Stored data

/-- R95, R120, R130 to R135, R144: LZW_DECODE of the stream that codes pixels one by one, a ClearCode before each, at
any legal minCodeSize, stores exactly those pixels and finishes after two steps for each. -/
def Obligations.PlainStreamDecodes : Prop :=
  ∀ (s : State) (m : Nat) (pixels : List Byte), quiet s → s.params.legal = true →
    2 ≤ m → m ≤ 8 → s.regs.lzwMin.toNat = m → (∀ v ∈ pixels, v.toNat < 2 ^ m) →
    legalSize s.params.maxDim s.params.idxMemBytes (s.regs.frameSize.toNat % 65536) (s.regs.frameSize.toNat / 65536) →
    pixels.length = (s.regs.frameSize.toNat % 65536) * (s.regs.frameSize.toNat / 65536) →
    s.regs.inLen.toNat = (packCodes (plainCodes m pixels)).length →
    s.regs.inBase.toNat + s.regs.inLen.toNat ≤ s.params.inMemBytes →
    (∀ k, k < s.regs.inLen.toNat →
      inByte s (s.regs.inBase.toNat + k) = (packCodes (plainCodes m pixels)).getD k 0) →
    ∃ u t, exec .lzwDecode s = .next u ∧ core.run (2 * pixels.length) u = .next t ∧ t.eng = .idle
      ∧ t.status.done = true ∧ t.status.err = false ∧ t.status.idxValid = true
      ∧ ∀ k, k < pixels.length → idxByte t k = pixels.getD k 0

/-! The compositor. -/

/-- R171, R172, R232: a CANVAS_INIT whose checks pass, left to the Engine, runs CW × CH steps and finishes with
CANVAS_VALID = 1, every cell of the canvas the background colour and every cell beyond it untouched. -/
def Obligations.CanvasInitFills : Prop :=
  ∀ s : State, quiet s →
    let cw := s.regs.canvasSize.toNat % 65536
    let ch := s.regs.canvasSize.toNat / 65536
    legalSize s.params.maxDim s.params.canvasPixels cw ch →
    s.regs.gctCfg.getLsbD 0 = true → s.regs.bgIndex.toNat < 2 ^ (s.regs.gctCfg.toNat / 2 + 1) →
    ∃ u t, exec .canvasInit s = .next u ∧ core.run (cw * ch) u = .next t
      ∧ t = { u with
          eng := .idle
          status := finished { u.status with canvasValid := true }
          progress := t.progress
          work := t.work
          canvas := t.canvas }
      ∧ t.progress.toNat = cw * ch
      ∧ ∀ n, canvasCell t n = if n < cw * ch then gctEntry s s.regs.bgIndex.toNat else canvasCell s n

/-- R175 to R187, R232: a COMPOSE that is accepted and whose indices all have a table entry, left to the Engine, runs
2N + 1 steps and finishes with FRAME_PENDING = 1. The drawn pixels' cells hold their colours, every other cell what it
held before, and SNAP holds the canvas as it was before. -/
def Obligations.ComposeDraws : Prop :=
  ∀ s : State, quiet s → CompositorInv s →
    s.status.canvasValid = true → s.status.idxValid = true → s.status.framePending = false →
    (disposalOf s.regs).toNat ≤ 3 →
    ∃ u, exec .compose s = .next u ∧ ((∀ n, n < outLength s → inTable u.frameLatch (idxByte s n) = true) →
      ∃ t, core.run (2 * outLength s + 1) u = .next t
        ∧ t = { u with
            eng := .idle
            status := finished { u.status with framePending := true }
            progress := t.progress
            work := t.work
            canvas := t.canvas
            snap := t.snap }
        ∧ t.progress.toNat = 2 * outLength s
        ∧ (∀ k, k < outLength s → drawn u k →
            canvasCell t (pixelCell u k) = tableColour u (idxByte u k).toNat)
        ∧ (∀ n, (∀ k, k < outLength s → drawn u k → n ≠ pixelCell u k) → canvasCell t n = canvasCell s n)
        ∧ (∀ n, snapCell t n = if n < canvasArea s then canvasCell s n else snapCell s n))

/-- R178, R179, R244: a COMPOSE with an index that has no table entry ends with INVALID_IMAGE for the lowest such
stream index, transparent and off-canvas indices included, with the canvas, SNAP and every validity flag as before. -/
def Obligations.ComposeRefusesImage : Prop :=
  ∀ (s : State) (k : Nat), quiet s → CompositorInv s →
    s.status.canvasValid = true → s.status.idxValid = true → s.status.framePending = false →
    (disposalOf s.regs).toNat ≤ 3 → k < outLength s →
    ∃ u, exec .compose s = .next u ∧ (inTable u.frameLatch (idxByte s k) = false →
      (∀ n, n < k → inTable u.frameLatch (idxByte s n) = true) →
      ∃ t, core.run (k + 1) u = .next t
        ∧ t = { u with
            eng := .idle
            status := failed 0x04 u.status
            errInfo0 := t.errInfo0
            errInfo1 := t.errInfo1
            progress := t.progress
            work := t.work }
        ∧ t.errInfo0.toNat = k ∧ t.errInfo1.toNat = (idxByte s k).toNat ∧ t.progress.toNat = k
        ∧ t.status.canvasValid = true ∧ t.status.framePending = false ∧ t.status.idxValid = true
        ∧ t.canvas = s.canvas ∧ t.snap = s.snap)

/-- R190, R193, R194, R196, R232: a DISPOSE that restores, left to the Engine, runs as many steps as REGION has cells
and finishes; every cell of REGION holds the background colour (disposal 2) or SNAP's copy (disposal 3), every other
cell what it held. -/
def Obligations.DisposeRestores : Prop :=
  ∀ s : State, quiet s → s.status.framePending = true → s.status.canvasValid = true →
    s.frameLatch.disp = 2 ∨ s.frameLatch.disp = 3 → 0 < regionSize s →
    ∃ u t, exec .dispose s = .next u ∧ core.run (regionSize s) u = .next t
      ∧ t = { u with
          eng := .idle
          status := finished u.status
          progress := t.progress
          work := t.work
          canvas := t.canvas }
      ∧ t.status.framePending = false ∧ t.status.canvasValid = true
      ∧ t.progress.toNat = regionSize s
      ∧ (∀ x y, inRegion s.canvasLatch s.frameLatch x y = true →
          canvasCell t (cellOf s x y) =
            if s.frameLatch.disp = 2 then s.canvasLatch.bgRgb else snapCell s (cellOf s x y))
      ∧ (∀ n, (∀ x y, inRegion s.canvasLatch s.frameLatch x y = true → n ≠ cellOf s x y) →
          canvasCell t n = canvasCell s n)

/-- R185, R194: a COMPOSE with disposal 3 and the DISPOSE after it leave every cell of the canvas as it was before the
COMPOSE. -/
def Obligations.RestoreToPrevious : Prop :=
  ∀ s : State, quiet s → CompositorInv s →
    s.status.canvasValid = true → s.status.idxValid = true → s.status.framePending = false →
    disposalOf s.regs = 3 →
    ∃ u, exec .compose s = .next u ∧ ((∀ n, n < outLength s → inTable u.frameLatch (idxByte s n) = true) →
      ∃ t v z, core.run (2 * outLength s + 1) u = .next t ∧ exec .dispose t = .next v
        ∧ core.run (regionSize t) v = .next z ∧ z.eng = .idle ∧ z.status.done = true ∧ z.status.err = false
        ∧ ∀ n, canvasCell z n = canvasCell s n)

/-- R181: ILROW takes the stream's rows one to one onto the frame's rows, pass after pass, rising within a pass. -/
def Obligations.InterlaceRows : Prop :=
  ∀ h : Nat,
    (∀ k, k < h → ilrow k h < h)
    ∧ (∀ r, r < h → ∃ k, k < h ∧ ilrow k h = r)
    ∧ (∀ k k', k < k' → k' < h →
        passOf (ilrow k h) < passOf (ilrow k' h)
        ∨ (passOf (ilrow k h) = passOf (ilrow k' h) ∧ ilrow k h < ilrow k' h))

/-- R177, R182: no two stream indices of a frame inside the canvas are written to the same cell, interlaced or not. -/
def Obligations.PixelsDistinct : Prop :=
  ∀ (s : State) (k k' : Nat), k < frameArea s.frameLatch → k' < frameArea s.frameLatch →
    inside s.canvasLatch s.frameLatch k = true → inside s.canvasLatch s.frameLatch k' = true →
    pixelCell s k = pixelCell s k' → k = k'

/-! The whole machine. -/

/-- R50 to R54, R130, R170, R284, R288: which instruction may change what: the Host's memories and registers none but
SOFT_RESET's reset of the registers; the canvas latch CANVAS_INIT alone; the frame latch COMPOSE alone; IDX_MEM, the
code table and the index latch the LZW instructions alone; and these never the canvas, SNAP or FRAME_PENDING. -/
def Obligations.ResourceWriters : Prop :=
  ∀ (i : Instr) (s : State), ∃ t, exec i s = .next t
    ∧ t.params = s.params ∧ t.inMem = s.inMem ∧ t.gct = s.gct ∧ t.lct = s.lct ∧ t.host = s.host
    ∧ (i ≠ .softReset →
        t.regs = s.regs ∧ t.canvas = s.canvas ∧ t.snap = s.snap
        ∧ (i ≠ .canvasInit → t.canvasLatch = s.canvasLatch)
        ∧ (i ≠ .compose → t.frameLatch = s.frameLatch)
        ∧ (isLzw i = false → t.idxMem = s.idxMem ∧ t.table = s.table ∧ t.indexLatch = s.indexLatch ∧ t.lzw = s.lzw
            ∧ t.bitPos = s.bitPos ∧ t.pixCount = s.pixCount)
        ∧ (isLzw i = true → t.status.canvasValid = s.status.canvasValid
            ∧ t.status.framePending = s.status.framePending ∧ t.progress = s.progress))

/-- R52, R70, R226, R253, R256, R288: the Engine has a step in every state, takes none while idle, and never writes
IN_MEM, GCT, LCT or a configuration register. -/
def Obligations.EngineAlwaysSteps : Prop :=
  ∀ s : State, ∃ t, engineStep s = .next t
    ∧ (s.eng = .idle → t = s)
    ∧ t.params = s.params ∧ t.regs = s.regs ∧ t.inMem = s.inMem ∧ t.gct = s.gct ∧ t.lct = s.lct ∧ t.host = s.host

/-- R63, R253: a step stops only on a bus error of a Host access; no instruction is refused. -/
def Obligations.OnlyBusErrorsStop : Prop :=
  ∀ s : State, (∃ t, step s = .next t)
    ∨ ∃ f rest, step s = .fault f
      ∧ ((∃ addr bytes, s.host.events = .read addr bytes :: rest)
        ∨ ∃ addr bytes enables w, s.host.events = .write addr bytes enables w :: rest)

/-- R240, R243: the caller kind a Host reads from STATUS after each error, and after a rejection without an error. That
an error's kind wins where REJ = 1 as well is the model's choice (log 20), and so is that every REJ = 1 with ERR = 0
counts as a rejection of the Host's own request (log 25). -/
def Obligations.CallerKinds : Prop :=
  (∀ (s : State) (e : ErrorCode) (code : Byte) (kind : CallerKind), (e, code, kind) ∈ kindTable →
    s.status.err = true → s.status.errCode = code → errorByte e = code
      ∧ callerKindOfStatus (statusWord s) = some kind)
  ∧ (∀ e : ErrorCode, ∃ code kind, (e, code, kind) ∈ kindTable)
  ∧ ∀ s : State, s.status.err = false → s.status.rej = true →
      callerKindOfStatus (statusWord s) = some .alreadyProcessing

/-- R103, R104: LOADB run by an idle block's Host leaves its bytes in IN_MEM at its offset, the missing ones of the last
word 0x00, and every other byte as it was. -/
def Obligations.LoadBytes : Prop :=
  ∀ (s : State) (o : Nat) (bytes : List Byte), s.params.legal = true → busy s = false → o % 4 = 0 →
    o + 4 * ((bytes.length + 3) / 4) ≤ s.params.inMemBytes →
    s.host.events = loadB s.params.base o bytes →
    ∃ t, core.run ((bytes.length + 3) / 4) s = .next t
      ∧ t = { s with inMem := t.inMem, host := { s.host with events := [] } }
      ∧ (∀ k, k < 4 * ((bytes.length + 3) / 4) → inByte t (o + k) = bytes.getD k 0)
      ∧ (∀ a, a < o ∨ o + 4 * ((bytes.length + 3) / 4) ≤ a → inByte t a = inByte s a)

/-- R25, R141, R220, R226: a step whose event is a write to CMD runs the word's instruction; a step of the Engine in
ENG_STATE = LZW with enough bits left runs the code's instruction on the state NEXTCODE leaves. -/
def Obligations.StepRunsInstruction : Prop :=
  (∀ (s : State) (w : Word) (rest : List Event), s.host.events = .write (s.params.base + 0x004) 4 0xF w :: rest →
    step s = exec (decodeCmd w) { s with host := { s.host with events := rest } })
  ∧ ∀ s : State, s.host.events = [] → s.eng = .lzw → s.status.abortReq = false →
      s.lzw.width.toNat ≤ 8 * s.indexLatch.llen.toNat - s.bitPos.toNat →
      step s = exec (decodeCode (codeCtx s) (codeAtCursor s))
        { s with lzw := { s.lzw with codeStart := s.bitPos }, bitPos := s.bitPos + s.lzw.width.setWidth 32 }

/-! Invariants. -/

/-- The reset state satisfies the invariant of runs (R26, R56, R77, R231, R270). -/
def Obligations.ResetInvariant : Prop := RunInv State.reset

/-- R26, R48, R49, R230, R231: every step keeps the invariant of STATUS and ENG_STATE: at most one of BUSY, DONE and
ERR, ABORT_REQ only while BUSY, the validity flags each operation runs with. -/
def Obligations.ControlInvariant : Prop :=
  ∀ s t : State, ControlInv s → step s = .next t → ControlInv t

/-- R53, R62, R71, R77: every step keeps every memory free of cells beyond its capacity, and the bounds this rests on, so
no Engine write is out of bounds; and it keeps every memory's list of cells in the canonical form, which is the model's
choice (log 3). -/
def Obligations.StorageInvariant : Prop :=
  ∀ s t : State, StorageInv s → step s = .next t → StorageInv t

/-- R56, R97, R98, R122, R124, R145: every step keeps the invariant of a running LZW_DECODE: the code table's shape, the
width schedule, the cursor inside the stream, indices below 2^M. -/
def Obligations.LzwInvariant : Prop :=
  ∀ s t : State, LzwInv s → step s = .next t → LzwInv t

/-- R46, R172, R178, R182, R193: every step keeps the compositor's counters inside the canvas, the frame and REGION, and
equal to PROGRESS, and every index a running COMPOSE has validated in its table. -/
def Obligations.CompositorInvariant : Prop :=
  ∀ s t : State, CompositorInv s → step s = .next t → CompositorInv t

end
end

...

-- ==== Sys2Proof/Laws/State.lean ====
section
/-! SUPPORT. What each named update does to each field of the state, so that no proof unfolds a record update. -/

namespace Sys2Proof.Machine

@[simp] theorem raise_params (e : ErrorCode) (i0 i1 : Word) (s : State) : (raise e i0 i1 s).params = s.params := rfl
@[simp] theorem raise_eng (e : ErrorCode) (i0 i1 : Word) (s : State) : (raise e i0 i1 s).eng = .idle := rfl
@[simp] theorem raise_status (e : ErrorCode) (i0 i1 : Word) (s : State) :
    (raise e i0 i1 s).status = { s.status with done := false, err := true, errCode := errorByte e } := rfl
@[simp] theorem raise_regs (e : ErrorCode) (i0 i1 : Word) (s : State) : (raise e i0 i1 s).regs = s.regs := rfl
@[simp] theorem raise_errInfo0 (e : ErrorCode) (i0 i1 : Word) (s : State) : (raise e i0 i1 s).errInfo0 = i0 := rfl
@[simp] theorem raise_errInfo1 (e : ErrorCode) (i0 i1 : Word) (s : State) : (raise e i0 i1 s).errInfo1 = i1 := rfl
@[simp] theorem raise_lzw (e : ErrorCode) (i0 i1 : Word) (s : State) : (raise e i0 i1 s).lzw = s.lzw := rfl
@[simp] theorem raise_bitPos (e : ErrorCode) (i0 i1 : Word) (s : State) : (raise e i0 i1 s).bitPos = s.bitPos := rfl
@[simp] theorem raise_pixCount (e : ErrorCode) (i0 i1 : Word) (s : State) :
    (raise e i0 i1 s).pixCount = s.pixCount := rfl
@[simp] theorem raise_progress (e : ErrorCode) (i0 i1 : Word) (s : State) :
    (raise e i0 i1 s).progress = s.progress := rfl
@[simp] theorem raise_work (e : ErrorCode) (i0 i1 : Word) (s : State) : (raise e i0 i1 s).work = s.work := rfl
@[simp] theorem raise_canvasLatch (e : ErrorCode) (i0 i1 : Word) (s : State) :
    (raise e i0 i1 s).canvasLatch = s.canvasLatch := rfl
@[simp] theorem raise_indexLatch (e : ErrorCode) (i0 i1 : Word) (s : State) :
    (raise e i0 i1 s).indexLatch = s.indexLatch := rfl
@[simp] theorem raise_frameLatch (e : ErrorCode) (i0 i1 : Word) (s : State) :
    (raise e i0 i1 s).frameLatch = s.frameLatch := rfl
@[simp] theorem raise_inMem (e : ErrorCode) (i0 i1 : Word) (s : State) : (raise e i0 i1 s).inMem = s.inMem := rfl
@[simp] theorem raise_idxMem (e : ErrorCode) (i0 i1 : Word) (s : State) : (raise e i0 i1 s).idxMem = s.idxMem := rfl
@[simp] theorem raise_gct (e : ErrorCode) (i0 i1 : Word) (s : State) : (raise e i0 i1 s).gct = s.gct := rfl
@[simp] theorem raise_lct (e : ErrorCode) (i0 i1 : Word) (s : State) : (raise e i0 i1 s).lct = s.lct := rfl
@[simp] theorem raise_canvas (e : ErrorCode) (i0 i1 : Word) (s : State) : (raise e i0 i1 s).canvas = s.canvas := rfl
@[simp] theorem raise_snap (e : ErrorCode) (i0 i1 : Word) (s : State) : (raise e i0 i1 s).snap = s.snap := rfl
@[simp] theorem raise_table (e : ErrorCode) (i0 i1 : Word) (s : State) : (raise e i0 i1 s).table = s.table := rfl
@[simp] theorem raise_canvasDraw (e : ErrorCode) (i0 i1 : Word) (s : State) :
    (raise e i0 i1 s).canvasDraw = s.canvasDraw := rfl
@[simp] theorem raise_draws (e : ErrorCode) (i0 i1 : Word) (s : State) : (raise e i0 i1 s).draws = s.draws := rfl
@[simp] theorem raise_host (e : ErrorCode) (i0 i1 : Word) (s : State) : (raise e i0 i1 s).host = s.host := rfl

### Task to complete
Of the entries above, repeat exactly the lines between the line with "theorem raise_canvasLatch (e" and the line with "s.idxMem := rfl", inclusive, and no others.

### Written solution
@[simp] theorem raise_canvasLatch (e : ErrorCode) (i0 i1 : Word) (s : State) :
    (raise e i0 i1 s).canvasLatch = s.canvasLatch := rfl
@[simp] theorem raise_indexLatch (e : ErrorCode) (i0 i1 : Word) (s : State) :
    (raise e i0 i1 s).indexLatch = s.indexLatch := rfl
@[simp] theorem raise_frameLatch (e : ErrorCode) (i0 i1 : Word) (s : State) :
    (raise e i0 i1 s).frameLatch = s.frameLatch := rfl
@[simp] theorem raise_inMem (e : ErrorCode) (i0 i1 : Word) (s : State) : (raise e i0 i1 s).inMem = s.inMem := rfl
@[simp] theorem raise_idxMem (e : ErrorCode) (i0 i1 : Word) (s : State) : (raise e i0 i1 s).idxMem = s.idxMem := rfl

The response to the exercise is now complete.